What percentage of retirees have $3 million dollars? ›

Specifically, those with over $1 million in retirement accounts are in the top 3% of retirees. The Employee Benefit Research Institute (EBRI) estimates that 3.2% of retirees have over $1 million, and a mere 0.1% have $5 million or more, based on data from the Federal Reserve Survey of Consumer Finances.

How much money do you need to retire comfortably at age 45? ›

Key Takeaways

It may be possible to retire at 45 years of age, but it depends on a variety of factors. If you have $500,000 in savings, then according to the 4% rule, you will have access to roughly $20,000 per year for 30 years. Retiring early will affect the amount of your Social Security benefit.

What is the $1000 a month rule for retirement? ›

What is the $1,000-a-month rule for retirement? The $1,000-a-month retirement rule says that you should save $240,000 for every $1,000 of monthly income you'll need in retirement. So, if you anticipate a $4,000 monthly budget when you retire, you should save $960,000 ($240,000 * 4).

Can I retire at 45 with 500000? ›

As we have established, retiring on $500k is entirely feasible. With the addition of Social Security benefits, this becomes even more of a possibility. In retirement, Social Security benefits can provide an additional $1,900 per month, on average.

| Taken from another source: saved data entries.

-- ==== Sys2Proof/Machine/Debug.lean ====
section
/-! DEFINITION. Debug access (R576, R580 to R595): the selected core, holds and steps, catch bits, and reads and writes of registers,
tallies, pegs and memory; trace marks. What a read returns stands in State.reply. -/
namespace Sys2Proof.Machine

namespace Reg
def dbgCoreSel : Nat := 0x80000
def dbgErr : Nat := 0x80004
def dbgEngCtrl : Nat := 0x80008
def dbgEngStatus : Nat := 0x80010
def dbgRegSel : Nat := 0x80020
def dbgRegData : Nat := 0x80028
def dbgPegSel : Nat := 0x80030
def dbgPegData : Nat := 0x80038
def dbgMemAddr : Nat := 0x80040
def dbgMemData : Nat := 0x80048
def traceMark : Nat := 0x80120
end Reg

/-- Bits of DBG_ERR. -/
inductive DbgErr where
  | refused | busy | range | xlate | off
deriving DecidableEq, Repr

def DbgErr.bit : DbgErr → Nat
  | .refused => 0
  | .busy => 1
  | .range => 2
  | .xlate => 3
  | .off => 4

/-- An access of a path fails: its DBG_ERR bit, and for a refusal the attempt (R581). -/
def State.dbgFail (s : State) (path : Path) (e : DbgErr) : State :=
  let s := s.orReg (Reg.dbgErr + pathKey path) (2 ^ e.bit)
  if e = .refused then s.attempt 0 0x702 1 (s.unitDie 0) else s

/-- What a read command answers. -/
def State.answer (s : State) (bs : List Byte) : State := { s with reply := bs }
def State.answerWord (s : State) (v : W64) : State := s.answer (leBytes 8 v.toNat)

/-! ### The selected core (R581, R593) -/

/-- The core that a physical core number names: a logical core, or the hidden core of its region. -/
def State.physCore (s : State) (p : Nat) : Nat :=
  let q := p / 17
  let n := p % 17
  let slot := s.slotOf q
  if n < 16 then (if slot = n then hiddenCore q else 16 * q + n)
  else if slot < 16 then 16 * q + slot else hiddenCore q

/-- The core a path selects, if it may reach it. -/
def State.dbgCore (s : State) (path : Path) : Except DbgErr Nat :=
  let sel := Reg.dbgCoreSel + pathKey path
  let i := s.fld sel 0 7
  if s.fld sel 7 1 = 0 then
    if 64 ≤ i then .error .range else if s.closedCore i then .error .refused else .ok i
  else if 68 ≤ i then .error .range
  else
    let c := s.physCore i
    if 64 ≤ c then (if s.bu.stepEnded 6 then .error .off else .ok c)
    else if s.closedCore c then .error .refused else .ok c

/-- The unit of a selected core. -/
def State.dbgUnit (s : State) (c : Nat) : W32 := if c < 64 then s.unitCore c else s.unitRegion (c - 64)

/-! ### Holds and steps (R584 to R587) -/

/-- Path codes of a kind 6 trace entry. -/
def pathCode : Path → Nat
  | .jtag => 0
  | .steward => 1
  | .supervisor _ => 2

/-- Is CLRFAULT barred: the core is under core recovery? -/
def State.inRecovery (s : State) (c : Nat) : Bool := s.recov.any (fun w => w.level == 2 && w.target == c)

/-- Bit e of a field of DBG_ENG_CTRL at bit lo. -/
def ctlBit (v lo e : Nat) : Bool := v.testBit (lo + e)

/-- Does R587 bar the write for engine e, once CLRFAULT is applied? -/
def Eng.dbgBad (k : Eng) (v e : Nat) : Bool :=
  let n := boolNat (ctlBit v 0 e) + boolNat (ctlBit v 8 e) + boolNat (ctlBit v 16 e)
  let held := k.dhold || (ctlBit v 24 e && k.st == .faulted)
  decide (2 ≤ n) || (ctlBit v 16 e && !held)

/-- The write applied to engine e: CLRFAULT first, then HALT, RESUME or STEP. -/
def Eng.dbgApply (k : Eng) (v e : Nat) : Eng :=
  let k := if ctlBit v 24 e && k.st == .faulted then { k with st := .issuing, dhold := true } else k
  let k := if ctlBit v 0 e then { k with dhold := true, stepping := false } else k
  let k := if ctlBit v 8 e then { k with dhold := false, stepping := false } else k
  if ctlBit v 16 e then { k with stepping := true } else k

/-- A write to DBG_ENG_CTRL. -/
def State.engCtrlWrite (s : State) (path : Path) (v : Nat) : State :=
  match s.dbgCore path with
  | .error e => s.dbgFail path e
  | .ok c =>
    let barred := decide (bitsOf v 24 6 ≠ 0) && s.inRecovery c
    let s := if barred then s.dbgFail path .busy else s
    let w := if barred then bitsOf v 0 24 else bitsOf v 0 30
    if (List.range 6).any (fun e => (s.eng c e).dbgBad w e) then s.dbgFail path .range
    else
      let s := (List.range 6).foldl (fun t e => t.setEng c e ((t.eng c e).dbgApply w e)) s
      s.traceAdd (s.dbgUnit c) 6 (BitVec.ofNat 64 v) (BitVec.ofNat 64 (pathCode path))

def execDbgHalt (path : Path) (engines : BitVec 6) (s : State) : Out :=
  s.guarded path Reg.dbgEngCtrl (fun t => t.engCtrlWrite path engines.toNat)
def execDbgResume (path : Path) (engines : BitVec 6) (s : State) : Out :=
  s.guarded path Reg.dbgEngCtrl (fun t => t.engCtrlWrite path (engines.toNat * 2 ^ 8))
def execDbgStep (path : Path) (engines : BitVec 6) (s : State) : Out :=
  s.guarded path Reg.dbgEngCtrl (fun t => t.engCtrlWrite path (engines.toNat * 2 ^ 16))
def execDbgClrfault (path : Path) (engines : BitVec 6) (s : State) : Out :=
  s.guarded path Reg.dbgEngCtrl (fun t => t.engCtrlWrite path (engines.toNat * 2 ^ 24))

/-! ### Catch bits (R589) -/

/-- A write to DBG_CATCH: a changed bit of a core that a job with DEBUG 0 holds is refused; a bit that clears starts what was held. -/
def State.catchWrite (s : State) (path : Path) (v : Nat) : State :=
  let old := s.regN Reg.dbgCatch
  let moved := (List.range 64).filter (fun c => v.testBit c != old.testBit c)
  let barred := moved.filter s.closedCore
  let s := if barred.isEmpty then s else s.dbgFail path .refused
  let new := moved.foldl (fun a c => if barred.contains c then a else withBits a c 1 (bitsOf v c 1)) old
  let s := s.setRegN Reg.dbgCatch new
  (moved.filter (fun c => old.testBit c && !new.testBit c)).foldl (fun t c => t.uncatch c) s

def execDbgCatchWrite (path : Path) (v : BitVec 64) (s : State) : Out :=
  s.guarded path Reg.dbgCatch (fun t => t.catchWrite path v.toNat)

/-! ### Registers and tallies (R590) -/

/-- TPE_STATUS (R176): the feed unit runs an instruction until its last feed cycle ends; an accumulation has still to land. -/
def State.tpeStatus (s : State) (c : Nat) : Nat :=
  let u := (s.core c).tpe
  let now := (s.core c).cycles
  boolNat (u.feed.any (fun f => f.left != 0) || decide (0 < u.busyUntil ∧ now ≤ u.busyUntil)) +
    2 * boolNat (u.land.any (fun x => decide (now ≤ x.2)))

/-- Two 32-bit values as 64 bits, the first lower. -/
def pairWord (a b : W32) : W64 := BitVec.ofNat 64 (a.toNat + b.toNat * 2 ^ 32)

/-- The first element of a PAIR of a k-tile or n-tile of a vector, by INDEX. -/
def tileElem (index pair : Nat) : Nat := 1024 * (index / 32 % 8) + 32 * (index % 32) + 2 * pair

/-- Why the item KIND, INDEX of core c cannot be reached, if so. -/
def State.itemErr (s : State) (c kind index : Nat) : Option DbgErr :=
  match kind with
  | 0 => if 32 ≤ index then some .range else if !(s.eng c 5).dhold || s.gBusy c index then some .busy else none
  | 1 => if 64 ≤ index then some .range else if !(s.eng c 3).dhold || s.vLeft c index != 0 then some .busy else none
  | 2 => if 64 ≤ index then some .range else none
  | 3 | 4 => if !(s.eng c 2).dhold || s.tpeStatus c != 0 then some .busy else none
  | _ => some .range

def State.itemRead (s : State) (c kind index pair : Nat) : W64 :=
  let tile := fun (t : Tab W32) => pairWord (Tab.get (fun _ => 0) t (tileElem index pair)) (Tab.get (fun _ => 0) t (tileElem index pair + 1))
  match kind with
  | 0 => s.g c index
  | 1 => pairWord (s.lane c index (2 * pair)) (s.lane c index (2 * pair + 1))
  | 2 => BitVec.ofNat 64 (s.tally c index)
  | 3 => tile (s.core c).tpe.x
  | _ => tile (s.core c).tpe.y

/-- Write an item; a tally write is traced with the value before (R293, R595). -/
def State.itemWrite (s : State) (c kind index pair : Nat) (v : W64) : State :=
  let k := s.core c
  let two := fun (t : Tab W32) (i : Nat) => Tab.setRange (fun _ => 0) t i [v.truncate 32, (v >>> 32).truncate 32]
  match kind with
  | 0 => if index = 0 then s else s.setCore c { k with g := Tab.set (fun _ => 0) k.g index v }
  | 1 => s.setCore c { k with vec := { k.vec with v := two k.vec.v (64 * index + 2 * pair) } }
  | 2 =>
    let before := s.tally c index
    let x := v.toNat % 2 ^ 16
    (s.postOp c ⟨3, 0, 0, index, ((x : Nat) : Int)⟩).traceAdd (s.dbgUnit c) 4 (BitVec.ofNat 64 (index + x * 2 ^ 16)) (BitVec.ofNat 64 before)
  | 3 => s.setCore c { k with tpe := { k.tpe with x := two k.tpe.x (tileElem index pair) } }
  | _ => s.setCore c { k with tpe := { k.tpe with y := two k.tpe.y (tileElem index pair) } }

/-- The item a path's DBG_REG_SEL names: KIND, INDEX, PAIR. -/
def State.regSel (s : State) (path : Path) : Nat × Nat × Nat :=
  let r := Reg.dbgRegSel + pathKey path
  (s.fld r 0 3, s.fld r 8 8, s.fld r 16 5)

/-- The core and item a path may reach now. -/
def State.dbgItem (s : State) (path : Path) : Except DbgErr Nat :=
  match s.dbgCore path with
  | .error e => .error e
  | .ok c =>
    match s.itemErr c (s.regSel path).1 (s.regSel path).2.1 with
    | some e => .error e
    | none => .ok c

/-- A read of DBG_REG_DATA: the state after it and the value. -/
def State.regDataRead (s : State) (path : Path) : State × W64 :=
  match s.dbgItem path with
  | .error e => (s.dbgFail path e, 0)
  | .ok c => (s, s.itemRead c (s.regSel path).1 (s.regSel path).2.1 (s.regSel path).2.2)

/-- The value of a 64-bit item after a write of the bits in mask. -/
def maskedWord (old v mask : W64) : W64 := (old &&& ~~~mask) ||| (v &&& mask)

/-- A write to DBG_REG_DATA of the bits in mask. -/
def State.regDataWrite (s : State) (path : Path) (v mask : W64) : State :=
  match s.dbgItem path with
  | .error e => s.dbgFail path e
  | .ok c =>
    let x := s.regSel path
    s.itemWrite c x.1 x.2.1 x.2.2 (maskedWord (s.itemRead c x.1 x.2.1 x.2.2) v mask)

/-- A read of one of the block's debug data registers: a package in reset answers OFF (R592). -/
def State.dbgRead (s : State) (path : Path) (f : State → State × W64) : Out :=
  if s.inReset then .next ((s.dbgFail path .off).answerWord 0) else .next ((f (s.accessed path)).1.answerWord (f (s.accessed path)).2)

/-- A write of one of them. -/
def State.dbgWrite (s : State) (path : Path) (off : Nat) (f : State → State) : Out :=
  if s.inReset then .next (s.dbgFail path .off) else s.guarded path off f

def execDbgRegRead (path : Path) (s : State) : Out := s.dbgRead path (fun t => t.regDataRead path)
def execDbgRegWrite (path : Path) (v : BitVec 64) (s : State) : Out :=
  s.dbgWrite path Reg.dbgRegData (fun t => t.regDataWrite path v (BitVec.allOnes 64))

/-! ### Pegs (R591, R294) -/

def State.closedCluster (s : State) (k : Nat) : Bool := s.closedCore (4 * k)

def State.pegSel (s : State) (path : Path) : Nat := s.fld (Reg.dbgPegSel + pathKey path) 0 16

/-- A read of DBG_PEG_DATA: the word as a control core would load it. -/
def State.pegDataRead (s : State) (path : Path) : State × W64 :=
  let p := s.pegSel path
  if s.closedCluster (p / 4096) then (s.dbgFail path .refused, 0)
  else
    let s := s.pegScreen p
    (s.tracePeg p 7 (s.pegWord p), s.pegWord p)

/-- A write to DBG_PEG_DATA: reserved encodings are refused; else the whole word is placed, its waiters told, and the write traced. -/
def State.pegDataWrite (s : State) (path : Path) (v mask : W64) : State :=
  let p := s.pegSel path
  let w := maskedWord (s.pegWord p) v mask
  if s.closedCluster (p / 4096) then s.dbgFail path .refused
  else if !pegWordOk w then s.dbgFail path .range
  else (s.placePeg p w 1).traceAdd (s.unitCluster (p / 4096)) 5 (BitVec.ofNat 64 p) w

def execDbgPegRead (path : Path) (s : State) : Out := s.dbgRead path (fun t => t.pegDataRead path)
def execDbgPegWrite (path : Path) (v : BitVec 64) (s : State) : Out :=
  s.dbgWrite path Reg.dbgPegData (fun t => t.pegDataWrite path v (BitVec.allOnes 64))

/-! ### Memory (R592) -/

/-- Where a debug access of memory goes. -/
inductive DbgPlace where
  | die (off : Nat)
  | tier (m : Map) (va : Nat)

/-- The target a path's DBG_MEM_ADDR names, for a read or a write. -/
def State.memTarget (s : State) (path : Path) (write : Bool) : Except DbgErr DbgPlace :=
  let r := Reg.dbgMemAddr + pathKey path
  let off := s.fld r 0 48
  let space := s.fld r 48 4
  let own := fun (closed : Bool) => if closed then Except.error DbgErr.refused else Except.ok (DbgPlace.die off)
  if off % 8 ≠ 0 then .error .range
  else match britumWindow off with
    | .store c _ => own (s.closedCore c)
    | .acc c _ _ => own (s.closedCore c)
    | .attic k _ => own (s.closedCluster k)
    | .tier va =>
      if s.jobs.any (fun j => j.1 == space && !j.2.debug) then .error .refused
      else match s.walk space va with
        | .error _ => .error .xlate
        | .ok m => if (write && !m.w) || s.chanDown m.die (m.phys va) 8 then .error .xlate else .ok (.tier m va)
    | _ => .error .range

def State.memPlaceRead (s : State) (p : DbgPlace) : W64 :=
  match p with
  | .die off => BitVec.ofNat 64 (s.rdLE off 8)
  | .tier m va => BitVec.ofNat 64 (leNat (s.mapRead m va 8))

def State.memDataRead (s : State) (path : Path) : State × W64 :=
  match s.memTarget path false with
  | .error e => (s.dbgFail path e, 0)
  | .ok p =>
    let v := s.memPlaceRead p
    match p with
    | .die _ => (s, v)
    | .tier m va => (s.mapCount m va 8, v)

def State.memDataWrite (s : State) (path : Path) (v mask : W64) : State :=
  match s.memTarget path true with
  | .error e => s.dbgFail path e
  | .ok p =>
    let w := leBytes 8 (maskedWord (s.memPlaceRead p) v mask).toNat
    match p with
    | .die off => s.wr off w
    | .tier m va => s.mapWrite m va w

def execDbgMemRead (path : Path) (s : State) : Out := s.dbgRead path (fun t => t.memDataRead path)
def execDbgMemWrite (path : Path) (v : BitVec 64) (s : State) : Out :=
  s.dbgWrite path Reg.dbgMemData (fun t => t.memDataWrite path v (BitVec.allOnes 64))

/-! ### Trace (R594) -/

/-- A write to DBG_TRACE_CTRL. -/
def State.traceCtrlWrite (s : State) (v : Nat) : State :=
  let s := s.setRegN Reg.traceCtrl (v % 4)
  if v.testBit 2 then { s with trace := { busyAt := s.trace.busyAt } } else s

/-- CLEAR, with EN and STOP as they stand. -/
def execDbgTraceClear (path : Path) (s : State) : Out :=
  s.guarded path Reg.traceCtrl (fun t => t.traceCtrlWrite (t.fld Reg.traceCtrl 0 2 + 4))

def State.markTrace (s : State) (v : W64) : State := s.traceAdd (s.unitDie 0) 8 v 0

def execDbgTraceMark (path : Path) (v : BitVec 64) (s : State) : Out :=
  s.guarded path Reg.traceMark (fun t => t.markTrace v)

end Sys2Proof.Machine
end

What is a safe withdrawal rate for 45 year retirement? ›

movement—Financial Independence Retire Early—have long relied on the “4% rule” to determine what they can withdraw from their portfolios over perhaps 40 or 50 years in retirement.

Top Articles
Latest Posts
Article information

Author: Fr. Dewey Fisher

Last Updated:

Views: 5654

Rating: 4.1 / 5 (62 voted)

Reviews: 93% of readers found this page helpful

Author information

Name: Fr. Dewey Fisher

Birthday: 1993-03-26

Address: 917 Hyun Views, Rogahnmouth, KY 91013-8827

Phone: +5938540192553

Job: Administration Developer

Hobby: Embroidery, Horseback riding, Juggling, Urban exploration, Skiing, Cycling, Handball

Introduction: My name is Fr. Dewey Fisher, I am a powerful, open, faithful, combative, spotless, faithful, fair person who loves writing and wants to share my knowledge and understanding with you.